Di saat Abrahah menyiapkan pasukan, tanpa sepengetahuannya, seorang Quraisy bernama Nufail bin Habib Al-Khats'ami, berjalan mendekati gajah yang paling besar, yang diberi nama Mahmud.
Nufail kemudian memegang kuping gajah itu, lalu berbisik, "Duduklah, wahai Mahmud, atau pulanglah dengan damai ke tempatmu semula. Karena sesungguhnya engkau sekarang berada di tanah haram!"

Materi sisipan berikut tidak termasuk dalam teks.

-- ==== Sys2Proof/Machine/Strikes.lean ====
section
/-! DEFINITION. Strikes: what a reach covers, fence and quiesce, drain, absorb, scrub-mark, release, records, overlapping
strikes and span strikes (R55, R56, R148, R262, R263, R270–R281, R295, R340). -/

namespace Sys2Proof.Machine

/-! ## What a strike covers (R270, R273) -/

/-- `step` of a strike that a wider one has taken over, and of a request that joined a running strike (R279). -/
abbrev Strike.takenOver : Nat := 5
abbrev Strike.joining : Nat := 6

/-- A strike runs its own steps. -/
def strikeLive (s : Strike) : Bool := !s.released && (s.step = 3 || s.step = 4)

/-- The pitches a strike strikes as a whole: its own, or for a package strike every pitch hosted. -/
def strikesPitch (p : Package) (s : Strike) (q : Nat) : Bool :=
  if s.reach = 5 then (mfind q p.hub.hosted).isSome
  else decide ((s.reach = 3 ∨ s.reach = 4) ∧ s.pitch = q ∧ q ≠ 0)
def struckPitches (p : Package) (s : Strike) : List Nat :=
  if s.reach = 5 then p.hub.hosted.map fun e => e.1 else if s.reach = 3 ∨ s.reach = 4 then [s.pitch] else []

/-- The tiles in reach, all of whose pages and cores a strike covers; a core strike covers none. -/
def struckTiles (p : Package) (s : Strike) : List Nat :=
  if s.reach = 5 then List.range p.tiles
  else if s.reach = 2 then [s.tile]
  else if s.reach = 3 ∨ s.reach = 4 then (List.range p.tiles).filter fun t => ownerOf p.base (tilePage t 0) = s.pitch
  else []

/-- The virtual functions in reach. -/
def struckVfs (p : Package) (s : Strike) : List Nat :=
  if s.reach = 5 then (List.range 16).map (· + 1)
  else if s.reach = 3 ∨ s.reach = 4 then (List.range 16).filterMap fun v => if p.vfOf s.pitch = v + 1 then some (v + 1) else none
  else []

/-- The implemented pages of a class. -/
def classPages (p : Package) (cls : Nat) : List Nat :=
  ((List.range 0x40).filter fun i => (pageKind p.hubL1 cls i).isSome).map fun i => pg cls i

/-- The pages in reach: of tiles, their peg pages and virtual functions; for a package strike also those of the other dies and
of routing, while the hub's own classes stand outside it (log 40). A core strike has no page of its own (log 41). -/
def struckPages (p : Package) (s : Strike) : List Nat :=
  ((struckTiles p s).flatMap fun t => (List.range 16).map (tilePage t) ++ [pegPage t]) ++ (struckVfs p s).map vfPage
    ++ (if s.reach = 5 then [0x20, 0x21, 0x22, 0x23, 0x38].flatMap (classPages p) else [])

/-- A hopper's descriptors are in reach. -/
def refStruck (p : Package) (s : Strike) (r : HopRef) : Bool :=
  decide (2 ≤ s.reach) && ((struckTiles p s).contains (tileOfHop p r) || strikesPitch p s (pitchOfHop p r) || decide (s.reach = 5))

/-- One strike's reach contains another's, or is the same (R279): a core lies in its tile, a tile in the pitch that owns it, a
pitch in the same pitch across the span and in the package; a span strike lies in nothing wider. -/
def strikeContains (wide narrow : Strike) : Bool :=
  match wide.reach with
  | 5 => decide (narrow.reach ≠ 4)
  | 4 => decide (wide.pitch ≠ 0 ∧ wide.pitch = narrow.pitch ∧ narrow.reach ≤ 4)
  | 3 => decide (wide.pitch ≠ 0 ∧ wide.pitch = narrow.pitch ∧ narrow.reach ≤ 3)
  | 2 => decide (narrow.reach ≤ 2 ∧ wide.tile = narrow.tile)
  | _ => decide (narrow.reach = wide.reach ∧ wide.tile = narrow.tile)

/-- A package strike covers the units of a span strike's share, though neither lies in the other by R279: the share of a span
strike under a running package strike waits for that strike's release (log 151). -/
def shareUnder (wide narrow : Strike) : Bool := decide (wide.reach = 5 ∧ narrow.reach = 4)

/-- The nesting by which a second GO of one page is judged: strictly wider (R56, R279). -/
def strictlyWider (new old : Strike) : Bool :=
  strikeContains new old &&
    (match new.reach with
     | 5 => decide (old.reach ≤ 3)
     | 4 => decide (old.reach ≤ 3)
     | 3 => decide (old.reach ≤ 2)
     | 2 => decide (old.reach ≤ 1)
     | _ => false)

/-! ## Records and replies (R265, R275, R337) -/

/-- The 16-byte payload of a strike record: `mid` is the duration, or the late peer (R275, R277). -/
def strikePayload (s : Strike) (kind result : Nat) (mid : Bytes) : Bytes :=
  le 1 kind ++ le 1 s.code ++ le 2 (if s.reach = 5 then 0 else s.pitch) ++ le 1 result ++ le 1 s.requester
    ++ le 2 (s.page / 0x1000) ++ mid ++ le 2 (min 0xFFFF s.nAbandoned) ++ le 2 (min 0xFFFF s.absorbed)

/-- A strike record joins the hub event ring (R441; an overwrite raises RING_OVERWRITE, R442). -/
def strikeRing (p : Package) (payload : Bytes) : Package :=
  let (p, overw) := ringAppend p 2 0 0 payload
  let r := hubPage 3
  if overw && !bitOf (p.rd (r + Off.EVT_STAT)) 2 then raise p r 2 {} else p

/-- The 32 bytes of a pitch reply (R264). -/
def pitchReplyBytes (cmd : Bytes) (status : Nat) (data : Bytes) : Bytes :=
  (cmd.take 1 ++ le 1 status ++ (cmd.drop 2).take 6 ++ data ++ zeros 24).take 32
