/-- The pages a register's quiesce-only change needs quiesced: its own; every die page for the clock mode (R76); both memory
dies' for the interleave (R53). -/
def quiesceOk (p : Package) (page : Nat) (k : PKind) (old new : Nat) : Bool :=
  match k with
  | .power => allDiesQuiesced p
  | .mem0 => quiesced p page && (fld old 5 4 = fld new 5 4 || (quiesced p (pg 0x22 0) && quiesced p (pg 0x23 0)))
  | _ => quiesced p page

/-- A write of a register by its table's row: locked, not quiesced, or stored (R48, R54). -/
def plainWrite (p : Package) (src : Src) (page : Nat) (k : PKind) (off v : Nat) : Wr :=
  let a := page + off
  match rowAt k off with
  | none => .ok p
  | some r =>
    let old := p.rd a
    let new := storeRow src r old (storeRule p a k off old v)
    if (r.fields.any fun f => f.acc = .rwl) && bitOf (p.rd (page + Off.PAGE_CTRL)) 2 then .error 2
    else if changesQuiesce r old new && !quiesceOk p page k old new then .error 1
    else .ok (p.wr a new)

/-! ## Header registers -/

/-- A write of PAGE_CTRL. While a clock mode change runs, the die pages are not enabled (R40, R76). -/
def pageCtrlWrite (free : Nat) (p : Package) (page v : Nat) : Wr :=
  let a := page + Off.PAGE_CTRL
  let cls := clsOf page
  let old := p.rd a
  if bitOf v 0 ∧ p.dies.changing ∧ ((0x10 ≤ cls ∧ cls ≤ 0x1F) ∨ (0x20 ≤ cls ∧ cls ≤ 0x23)) then .error 1
  else
    let p := p.wr a (v % 4 + 4 * b2n (bitOf old 2 || bitOf v 2))
    .ok (if bitOf v 0 = bitOf old 0 then p else enableChanged free p page (bitOf v 0))

/-- A write of STRIKE_CTRL; a refused request leaves LAST_RESULT 3 (R56). -/
def strikeWrite (p : Package) (src : Src) (page v : Nat) : Wr :=
  match strikeCtrlWrite p src page v with
  | some p => .ok p
  | none => .error 4

/-- A write of a header register (R37). -/
def headerWrite (free : Nat) (p : Package) (src : Src) (page : Nat) (k : PKind) (off v : Nat) : Wr :=
  if off = Off.PAGE_CTRL then pageCtrlWrite free p page v
  else if off = Off.EVT_STAT then .ok (clearEvt p page v)
  else if off = Off.EVT_EN then .ok (p.wr (page + off) (evtBits k v))
  else if off = Off.EVT_FORCE then .ok ((bitList (evtBits k v) 27).foldl (fun p i => forceEvt p page i) p)
  else if off = Off.STRIKE_CTRL then strikeWrite p src page v
  else plainWrite p src page k off v

/-! ## Registers whose write starts something -/

/-- A write of a hopper register (R89, R111). -/
def tileHopWrite (p : Package) (src : Src) (page off v : Nat) : Wr :=
  let t := clsOf page - 0x10
  let h := (off - 0x80) / 0x20
  let base := 0x80 + (off - 0x80) % 0x20
  if off < 0x80 + 4 * 0x20 ∧ base = Off.HOP_TAIL then .ok (hopTail p t h v)
  else if off < 0x80 + 4 * 0x20 ∧ base = Off.HOP_CFG then
    (plainWrite p src page .tile1 off v).map fun p => if bitOf v 9 then resumeHop p (.tile t h) else p
  else plainWrite p src page .tile1 off v

/-- A write of a core register (R88, R112). -/
def tileCoreWrite (p : Package) (src : Src) (page off v : Nat) : Wr :=
  let t := clsOf page - 0x10
  let c := (off - 0x80) / 0x10
  (plainWrite p src page .tile2 off v).map fun q =>
    if off < 0xA0 ∧ off % 0x10 = 0 then (if bitOf v 0 then startCore q t c else if bitOf (p.rd (page + off)) 0 then holdCore q t c else q) else q

/-- A write of MEM_CFG: STACK_STAT shows the stacks taken offline (R129, R130). -/
def memCfgWrite (p : Package) (src : Src) (page off v : Nat) : Wr :=
  (plainWrite p src page .mem0 off v).map fun p =>
    if off = Off.MEM_CFG then
      (List.range 4).foldl (fun p i =>
        p.wrF (stackPage (4 * (clsOf page - 0x22) + i) + Off.STACK_STAT) 2 2 (b2n (bitOf (p.rd (page + off)) i))) p
    else p
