-- ==== Sys2Proof/Machine/Access.lean ====
section
/-! DEFINITION. Control space over the fabric: packets of management connections at their target, and span strike messages
(R20, R209, R210, R219, R220, R276). -/

namespace Sys2Proof.Machine

/-- The response status of an answer (R33, R52, R230; log 49). -/
def answerStatus : Answer → Nat
  | .done => 0
  | .fault => 0x11
  | .refused _ => 0x19

/-- What a packet of pitch 0 asks of control space is done: the package, the response status, and the data of a read (R20, R33, R52;
log 49). -/
def ctlServe (free : Nat) (p : Package) (k : Pkt) : Package × Nat × Bytes :=
  let src := Src.fabric k.pitch k.srcRack k.srcSlot
  if k.op = .rread then
    match csRead free p src k.offset k.arg with
    | (p, some v) => (p, 0, le k.arg v)
    | (p, none) => (p, 0x11, [])
  else if k.op = .rwrite then
    let (p, x) := csWrite free p src k.offset k.payload.length (ofLe k.payload)
    (p, answerStatus x, [])
  else (ctlFault p src k.offset (faultReason p k.offset 0), 0x11, [])

/-- What a management packet asks is done: control space under SPACE 1, a span strike message or its answer under 2 and 3 (R20,
R276; log 34), memory under 0 by the checks of R217 (log 50). -/
def mgmtServe (free : Nat) (p : Package) (k : Pkt) : Package × Nat × Bytes :=
  let pitch := fieldAt k.payload 0 4 % 4096
  if k.space = 2 then (spanMessageIn p k.srcRack k.srcSlot pitch, 0, [])
  else if k.space = 3 then (spanAnswerIn p k.srcRack k.srcSlot pitch, 0, [])
  else if k.op = .rread then readAtTarget (ctlServe free) p (hubDie p) k
  else
    let (p, st) := writeAtTarget (ctlServe free) p (hubDie p) k
    (p, st, [])

/-- The answer to a management packet, in the response class and the active epoch (R153, R166, R220). -/
def answerMgmt (p : Package) (q : Nat) (k : Pkt) (st psn : Nat) (data : Bytes) : Package :=
  injectResponse p q (responseTo k p.epoch st psn k.offset data true)

/-- A packet is served and answered: the data of a read in pieces (R175, R220). -/
def serveAndAnswer (free : Nat) (p : Package) (q : Nat) (k : Pkt) : Package :=
  let (p, st, data) := mgmtServe free p k
  if data.length ≤ 8 then answerMgmt p q k st k.psn data
  else (readPieces k.offset data 17).foldl (fun p e => injectResponse p q (responseTo k p.epoch st k.psn e.1 e.2.1 e.2.2)) p

/-- A management packet at its target: its CONN must be its sender's index; a new generation needs SYNC, an older PSN is a
duplicate, a newer one is out of order (R210, R217, R219). -/
def mgmtIn (free : Nat) (p : Package) (q : Nat) (k : Pkt) : Package :=
  let i := k.conn
  let x := p.mg i
  let page := rmaPage (hubDie p)
  let take := fun (p : Package) => serveAndAnswer free (p.setMg i { p.mg i with
    genIn := k.gen, expectPsn := (k.psn + 1) % 2 ^ 24, oooAnswered := none }) q k
  if i ≠ k.srcRack * 64 + k.srcSlot then
    answerMgmt (crossPitch p (connPage (hubDie p)) k.pitch (globalAddr p.base.rack p.base.pos k.space k.offset)
      (some (k.srcRack, k.srcSlot))) q k 0x10 k.psn []
  else if x.genIn ≠ k.gen then (if k.sync then take p else answerMgmt p q k 0x15 k.psn [])
  else if k.psn = x.expectPsn then take p
  else if serialGt 24 x.expectPsn k.psn then
    let p := p.count (page + Off.DUP_CNT)
    if k.op = .rread then serveAndAnswer free p q k else answerMgmt p q k 0 ((x.expectPsn + 2 ^ 24 - 1) % 2 ^ 24) []
  else
    let p := p.count (page + Off.OOO_CNT)
    if x.oooAnswered = some x.expectPsn then p
    else
      let p := p.setMg i { x with oooAnswered := some x.expectPsn }
      answerMgmt p q k 0x16 ((x.expectPsn + 2 ^ 24 - 1) % 2 ^ 24) []

/-- The page that records a cross-pitch access to control space: the addressed one, or the hub's where the access breaks R33
(R20). -/
def crossPage (p : Package) (k : Pkt) : Nat :=
  let n := if k.op = .rread then k.arg else k.payload.length
  if faultReason p k.offset n = 0 then pageOf k.offset else hubPage 0

/-- A packet of a job's pitch writes STRIKE_CTRL: an invalid strike request, which is refused and is no cross-pitch access (R49,
R56). -/
def strikeByJob (p : Package) (k : Pkt) : Bool :=
  decide (k.op = .rwrite ∧ k.payload.length = 4 ∧ offOf k.offset = Off.STRIKE_CTRL) && decide (faultReason p k.offset 4 = 0)

/-- A packet of a job's pitch to control space: refused where it asks for a strike, else a cross-pitch access (R20, R49; log 50).
Of a write of 8 bytes that ends on STRIKE_CTRL, both halves are judged. -/
def jobControl (free : Nat) (p : Package) (q : Nat) (k : Pkt) : Package :=
  let src := Src.fabric k.pitch k.srcRack k.srcSlot
  let addr := globalAddr p.base.rack p.base.pos 1 k.offset
  if strikeByJob p k then
    let (p, x) := csWrite free p src k.offset 4 (ofLe k.payload)
    answerMgmt p q k (answerStatus x) k.psn []
  else
    let high := { k with offset := k.offset + 4, payload := k.payload.drop 4 }
    let p' := if k.payload.length = 8 ∧ k.offset % 8 = 0 ∧ strikeByJob p high then
        (csWrite free p src high.offset 4 (ofLe high.payload)).1 else p
    answerMgmt (crossPitch p' (crossPage p k) k.pitch addr (some (k.srcRack, k.srcSlot))) q k 0x10 k.psn []

/-- A packet to control space, or of a management connection: pitch 0 alone is served. A management connection has its own order;
any other pitch-0 packet has that of its connection (R20, R209, R210, R217, R219). -/
def controlPacket (free : Nat) (p : Package) (q : Nat) (k : Pkt) : Package :=
  if k.op = .response ∨ k.op = .coll then p
  else if k.space = 1 ∧ k.pitch ≠ 0 then jobControl free (takeDelivered p q k) q k
  else if k.mgmt ∧ k.pitch = 0 then mgmtIn free (takeDelivered p q k) q k
  else if k.space = 1 then requestIn (ctlServe free) (takeDelivered p q k) q k
  else p

/-- CONTROL_SPACE_PACKET (R20). -/
def execControlSpacePacket (p port : Nat) (pkt : Pkt) (s : State) : Res :=
  onPkgFree p (fun free x => controlPacket free x port pkt) s

/-- A request packet of one operation arrives: one to control space or of a management connection as its own row says, any other by
the checks of R217 (R20, R209, R210). -/
def requestRow (op : POp) (free : Nat) (p : Package) (q : Nat) (k : Pkt) : Package :=
  if k.op ≠ op then p
  else if k.space = 1 ∨ (k.mgmt ∧ k.pitch = 0) then controlPacket free p q k
  else memoryPacket (ctlServe free) p q k

/-- RWRITE_PACKET (R217). -/
def execRwritePacket (p port : Nat) (pkt : Pkt) (s : State) : Res := onPkgFree p (fun free x => requestRow .rwrite free x port pkt) s

/-- RREAD_PACKET (R217). -/
def execRreadPacket (p port : Nat) (pkt : Pkt) (s : State) : Res := onPkgFree p (fun free x => requestRow .rread free x port pkt) s

/-- PEG_PACKET (R145). -/
def execPegPacket (p port : Nat) (pkt : Pkt) (s : State) : Res := onPkgFree p (fun free x => requestRow .peg free x port pkt) s

/-- The delivered packet by which a peer sends a span strike message (2) or its answer (3) for a pitch. -/
def spanPacketIn (p : Package) (space rack slot pitch : Nat) : Option (Nat × Pkt) :=
  p.fab.delivered.find? fun e =>
    e.2.mgmt && e.2.pitch = 0 && decide (e.2.space = space ∧ e.2.srcRack = rack ∧ e.2.srcSlot = slot ∧ fieldAt e.2.payload 0 4 = pitch)

/-- A span strike message or answer arrives: by the delivered packet that carries it, or by itself. -/
def spanIn (space rack slot pitch free : Nat) (p : Package) : Package :=
  match spanPacketIn p space rack slot pitch with
  | some (q, k) => controlPacket free p q k
  | none => if space = 2 then spanMessageIn p rack slot pitch else spanAnswerIn p rack slot pitch

/-- SPAN_STRIKE_MESSAGE (R276). -/
def execSpanStrikeMessage (p rack slot pitch : Nat) (s : State) : Res := onPkgFree p (spanIn 2 rack slot pitch) s

/-- SPAN_STRIKE_ANSWER (R276). -/
def execSpanStrikeAnswer (p rack slot pitch : Nat) (s : State) : Res := onPkgFree p (spanIn 3 rack slot pitch) s

end Sys2Proof.Machine
end

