-- ==== Sys2Proof/Machine/Kindling.lean ====
section
/-! DEFINITION. Kindling: the strap, REFCLK, the hub's self-test, the image and the blob, and where kindling ends (R68, R76,
R298–R305, R307, R322, R350, R411, R462). The content of the blob's sections is laid out in the model's own form (log 60). -/

namespace Sys2Proof.Machine

/-! ## The strap (R298, R299) -/

/-- The band whose code window holds a sample. -/
def bandOf (code : Nat) : Option Nat :=
  let k := code / 64
  let r := code % 64
  if 1023 < code then none
  else if k = 0 then (if r ≤ 56 then some 0 else none)
  else if k = 15 then (if 8 ≤ r then some 15 else none)
  else if 8 ≤ r ∧ r ≤ 56 then some k else none

/-- The settings of a band: image slot (0 A, 1 B), free clock mode, x8x8 host link, bench, the hub it forces, hold, and pin
reach. -/
def bandSlot (band : Nat) : Nat := if band = 1 ∨ band = 3 ∨ band = 9 then 1 else 0
def bandFree (band : Nat) : Bool := decide (band = 2 ∨ band = 3 ∨ band = 10)
def bandX8 (band : Nat) : Bool := decide (band = 8 ∨ band = 9 ∨ band = 10 ∨ band = 14)
def bandBench (band : Nat) : Bool := decide ((8 ≤ band ∧ band ≤ 11) ∨ band = 14)
def bandHub (band : Nat) : Option Nat := if band = 6 then some 0 else if band = 7 ∨ band = 13 then some 1 else none
def bandHold (band : Nat) : Bool := decide (12 ≤ band)
def bandReach (band : Nat) : Nat := if band = 4 then 1 else if band = 5 ∨ band = 14 ∨ band = 15 then 3 else 2

/-- The band in force at a package. -/
def Package.band (p : Package) : Nat := p.rdF (pg 3 0 + Off.STRAP_STAT) 3 0

/-- Bench mode (R300). -/
def Package.bench (p : Package) : Bool := bandBench p.band

/-- A band comes into force: its clock mode, host link and pin reach are set, and MSP_STATUS shows it (R76, R292, R319, R408). -/
def takeBand (p : Package) (band : Nat) (ambiguous : Bool) : Package :=
  let s := pg 3 0 + Off.STRAP_STAT
  let f := pg 3 0 + Off.FUSE_REACH
  let fuse := p.rdF f 1 0
  let p := (p.wrF s 3 0 band).wrF s 14 14 (b2n ambiguous)
  let p := (p.wrF f 5 4 (if fuse = 0 then bandReach band else fuse)).wrF f 6 6 (b2n (decide (fuse = 0)))
  let p := (p.wrF (pw Off.PWR_CTL) 0 0 (b2n (bandFree band))).wrF (pfPage + Off.HIF_CFG) 12 12 (b2n (bandX8 band))
  p.mapBase fun b => mspF b 19 16 band

/-- STRAP_MEASUREMENT: eight samples in one band decide; the fifth ambiguous measurement gives band 15 (R298). -/
def strapMeasurement (p : Package) (samples : List Nat) : Package :=
  if p.base.kin.phase ≠ .kindling 2 ∨ samples.length ≠ 8 then p
  else
    let n := p.rdF (kindlePage + Off.KINDLE_STAT) 5 3 + 1
    let p := p.wrF (kindlePage + Off.KINDLE_STAT) 5 3 n
    let p := p.wrF (pg 3 0 + Off.STRAP_STAT) 13 4 (samples.headD 0)
    let first := bandOf (samples.headD 0)
    let p' := fun (band : Nat) (amb : Bool) => (takeBand p band amb).mapBase enterPhase3
    match first with
    | some band => if samples.all (fun x => bandOf x = first) then p' band false else if 5 ≤ n then p' 15 true else p
    | none => if 5 ≤ n then p' 15 true else p

/-- STRAP_MEASUREMENT (R298). -/
def execStrapMeasurement (p : Nat) (samples : List Nat) (s : State) : Res := onPkg p (fun x => strapMeasurement x samples) s

/-! ## REFCLK and the self-test (R68, R301, R322) -/

/-- REFCLK_PRESENT (R301). -/
def execRefclkPresent (e : Elem) (s : State) : Res :=
  onBase e (fun b =>
    let b := { b with kin := { b.kin with refclk := true } }
    if b.kin.phase = .kindling 3 then endWait (kindleF b Off.KINDLE_STAT 10 10 0) else b) s

/-- An image request for a slot (R303, R411). -/
def requestImage (b : Base) (slot : Nat) : Base :=
  sendTc { b with kin := { b.kin with slot := slot, imgTries := b.kin.imgTries + 1 } } 0x01 (le 4 slot)

/-- Phase 4 begins: HB toggles, and the image of the first slot is requested (R301, R303). -/
def enterPhase4 (b : Base) (slot : Nat) : Base :=
  let b := showKPhase (setPhase b (.kindling 4)) 4
  requestImage { b with pins := { b.pins with hb := true } } slot

/-- HUB_SELF_TEST_DONE at a package: the candidate becomes the hub, or the other is tried, or kindling holds (R68). -/
def hubSelfTest (p : Package) (hub : Nat) (pass : Bool) : Package :=
  let forced := bandHub p.band
  let candidate := forced.getD p.base.kin.hubTried
  if p.base.kin.phase ≠ .kindling 3 ∨ !p.base.kin.refclk ∨ hub ≠ candidate then p
  else if pass then
    p.mapBase fun b => enterPhase4 (mspF (kindleF b Off.KINDLE_STAT 6 6 hub) 9 9 hub) (bandSlot p.band)
  else if forced.isNone ∧ hub = 0 then
    p.mapBase fun b => kindleF { b with kin := { b.kin with hubTried := 1 } } Off.KINDLE_STAT 7 7 1
  else p.mapBase fun b => setPhase b .kindleStuck

/-- The same of a Weir's management block: one candidate, slot A first; a Weir whose block fails has failed (R322, R323). -/
def weirSelfTest (w : Weir) (pass : Bool) : Weir :=
  if w.base.kin.phase ≠ .kindling 3 ∨ !w.base.kin.refclk then w
  else { w with base := if pass then enterPhase4 w.base 0 else showResult (setPhase w.base .kindleStuck) 3 }

/-- HUB_SELF_TEST_DONE (R68). -/
def execHubSelfTestDone (e : Elem) (hub : Nat) (pass : Bool) (s : State) : Res :=
  onElem e (fun p => hubSelfTest p hub pass) (fun w => weirSelfTest w pass) s

/-! ## The image (R303) -/

/-- The element waits for its image. -/
def wantsImage (b : Base) : Bool := decide (b.kin.phase = .kindling 4) && !b.kin.imgRunning && decide (b.kin.slotsFailed < 2)

/-- A slot has failed: the other is fetched once; after both, kindling holds in phase 4. -/
def slotFails (b : Base) : Base :=
  if b.kin.slotsFailed = 0 then
    let b := { b with kin := { b.kin with slotsFailed := 1, imgTries := 0, fallback := true } }
    requestImage (kindleF b Off.KINDLE_STAT 9 9 1) (1 - b.kin.slot)
  else startWait { b with kin := { b.kin with slotsFailed := 2 } }

/-- A request for the image has failed: up to three are made of a slot. -/
def imageRequestFails (b : Base) : Base := if b.kin.imgTries < 3 then requestImage b b.kin.slot else slotFails b

/-- IMAGE_REQUEST_TIMEOUT (R303). -/
def execImageRequestTimeout (e : Elem) (s : State) : Res := onBase e (fun b => if wantsImage b then slotFails b else b) s

/-- The slot an element asks for first. -/
def firstSlot (b : Base) : Nat := if b.isWeir then 0 else bandSlot (rdF b (pg 3 0 + Off.STRAP_STAT) 3 0)

/-- IMAGE_SLOT_RETRY: both slots are tried again (R303). -/
def execImageSlotRetry (e : Elem) (s : State) : Res :=
  onBase e (fun b =>
    if b.kin.phase = .kindling 4 ∧ b.kin.slotsFailed = 2 then
      requestImage (endWait { b with kin := { b.kin with slotsFailed := 0, imgTries := 0 } }) (firstSlot b)
    else b) s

Mendengar bisikan Nufail bin Habib Al-Khats'ami itu, gajah bernama Mahmud pun duduk. Sementara Nufail segera meninggalkan tempat itu dengan sembunyi-sembunyi.
Saat perintah untuk bergerak diteriakkan, gajah itu tidak mau berdiri. Abrahah menyuruh petugas yang menuntun untuk memaksanya berdiri. Namun, walaupun dengan berbagai cara, cara halus dan cara kasar, gajah bernama Mahmud itu tetap duduk, menolak untuk berdiri.
Anehnya, saat diarahkan ke arah Yaman, gajah itu langsung berdiri dan berlari. Begitupun ketika diarahkan ke Syam. Tapi saat kembali diarahkan ke Makkah, gajah itu langsung duduk. Jangankan berlari, berdiri pun tidak mau.
Akhirnya diputuskan, pasukan tetap bergerak menuju Makkah. Namun, baru beberapa langkah Abrahah dan pasukannya berjalan, dari arah laut terlihat ribuan burung terbang mendekati pasukan Abrahah. Banyaknya burung-burung itu sampai membuat langit menjadi gelap.
"Tidakkah engkau (Nabi Muhammad) memperhatikan bagaimana Tuhanmu telah bertindak terhadap pasukan bergajah?"
"Bukankah Dia telah menjadikan tipu daya mereka itu sia-sia?"
"Dia mengirimkan kepada mereka burung yang berbondong-bondong."